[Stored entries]
theorem channelFrame_trim (k : ChannelSettings) (n : Nat) (ref : Pos) (res : Option Int) (c : RegisterChannel) :
    TrimAfter k n c (channelFrame k n ref res c).1 := by
  by_cases hoff : c.state = .off
  · have : channelFrame k n ref res c = (c, .none) := by simp [channelFrame, hoff]
    rw [this]
    exact ⟨fun o ho => ⟨rfl, fun _ => ho⟩, fun _ _ _ _ h => absurd hoff h⟩
  · have key : ∀ o, c.outstanding = some o → ∃ x : ChannelStep,
        channelFrame k n ref res c = timeOut k n x ∧ x.1.trim = c.trim ∧ x.1.outstanding = c.outstanding ∧
        x.1.state ≠ .off := by
      intro o ho
      refine ⟨(match res with
          | some e => takeSample k n ref e c
          | none => takeMiss k n c), by cases res <;> simp only [channelFrame, hoff, if_false], ?_⟩
      have hd : isDiscarded k ref c = true := by simp [isDiscarded, ho]
      cases res with
      | some e =>
        simp only [takeSample, hd, if_true]
        cases hs : c.state <;> simp only
        · exact absurd hs hoff
        · simp
        · have := lockedFrame_trim k n false
            ({ c with lastError := some e, misses := 0, discarded := bump max16 c.discarded }, .none) o ho hoff
          rw [hs] at this; exact this
        · simp
        · have := lockedFrame_trim k n false
            ({ c with lastError := some e, misses := 0, discarded := bump max16 c.discarded }, .none) o ho hoff
          rw [hs] at this; exact this
      | none =>
        simp only [takeMiss]
        cases hs : c.state <;> simp only
        · exact absurd hs hoff
        · simp
        · have := lockedFrame_trim k n (decide (2 ≤ bump 255 c.misses))
            ({ c with misses := bump 255 c.misses }, .none) o ho hoff
          rw [hs] at this; exact this
        · unfold holdMiss
          split <;> simp
        · have := lockedFrame_trim k n (decide (2 ≤ bump 255 c.misses))
            ({ c with misses := bump 255 c.misses }, .none) o ho hoff
          rw [hs] at this; exact this
    constructor
    · intro o ho
      obtain ⟨x, hx, h1, h2, -⟩ := key o ho
      rw [hx]
      refine ⟨by rw [(timeOut_record k n x).2.2.1, h1], fun h => ?_⟩
      rw [timeOut_noTimeout k n x (fun o' h' => h o' (by rw [← h2]; exact h')), h2, ho]
    · intro o ho h1 h2 _
      obtain ⟨x, hx, -, h4, h5⟩ := key o ho
      rw [hx]
      have hd : timeoutDue n x.1 = true := by simp [timeoutDue, h4, ho, h1, h2]
      unfold timeOut
      rw [if_pos hd]
      cases hs : x.1.state <;> cases hf : k.flush <;> simp_all

theorem postWithLimit_record (k : ChannelSettings) (n : Nat) (e : Int) (x : ChannelStep) :
    (postWithLimit k n e x).1.lastError = x.1.lastError ∧ (postWithLimit k n e x).1.discarded = x.1.discarded ∧
    (x.1.misses = 0 → (postWithLimit k n e x).1.misses = 0) := by
  simp only [postWithLimit]
  split <;> split <;>
    exact ⟨by first | rfl | exact enterState_lastError _ _, by first | rfl | exact enterState_discarded _ _,
      fun h => by first | exact enterState_misses _ _ h | exact h⟩

theorem acquireUsable_record (k : ChannelSettings) (n : Nat) (e : Int) (x : ChannelStep) :
    (acquireUsable k n e x).1.lastError = x.1.lastError ∧ (acquireUsable k n e x).1.discarded = x.1.discarded ∧
    (x.1.misses = 0 → (acquireUsable k n e x).1.misses = 0) := by
  have hl : (lockSample k e x).1.lastError = x.1.lastError ∧ (lockSample k e x).1.discarded = x.1.discarded ∧
      (x.1.misses = 0 → (lockSample k e x).1.misses = 0) := by
    unfold lockSample
    generalize (if mag e ≤ k.lockWindow then bump 3 x.1.lockCount else 0) = m
    by_cases hm : m = 3
    · simp only [hm, if_true]
      exact ⟨enterState_lastError _ _, enterState_discarded _ _, fun h => enterState_misses _ _ h⟩
    · simp [hm]
  unfold acquireUsable acquireCorrection
  simp only
  split
  · have hp := postWithLimit_record k n (clampInt (-k.acquireStep) k.acquireStep (-e)) (lockSample k e x)
    exact ⟨by rw [hp.1, hl.1], by rw [hp.2.1, hl.2.1], fun h => hp.2.2 (hl.2.2 h)⟩
  · exact hl

theorem holdUsable_record (k : ChannelSettings) (e : Int) (x : ChannelStep) :
    (holdUsable k e x).1.lastError = x.1.lastError ∧ (holdUsable k e x).1.discarded = x.1.discarded ∧
    (x.1.misses = 0 → (holdUsable k e x).1.misses = 0) := by
  unfold holdUsable
  split
  · refine ⟨by simp [RegisterChannel.restart], by simp [RegisterChannel.restart], fun h => ?_⟩
    exact enterState_misses _ _ h
  · simp

theorem holdMiss_record (x : ChannelStep) :
    (holdMiss x).1.lastError = x.1.lastError ∧ (holdMiss x).1.discarded = x.1.discarded := by
  unfold holdMiss
  split <;> simp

§ Task instructions: Among the entries, find each line that includes the string "obtain" and copy it.

§ Expected answer:
      obtain ⟨x, hx, h1, h2, -⟩ := key o ho
      obtain ⟨x, hx, -, h4, h5⟩ := key o ho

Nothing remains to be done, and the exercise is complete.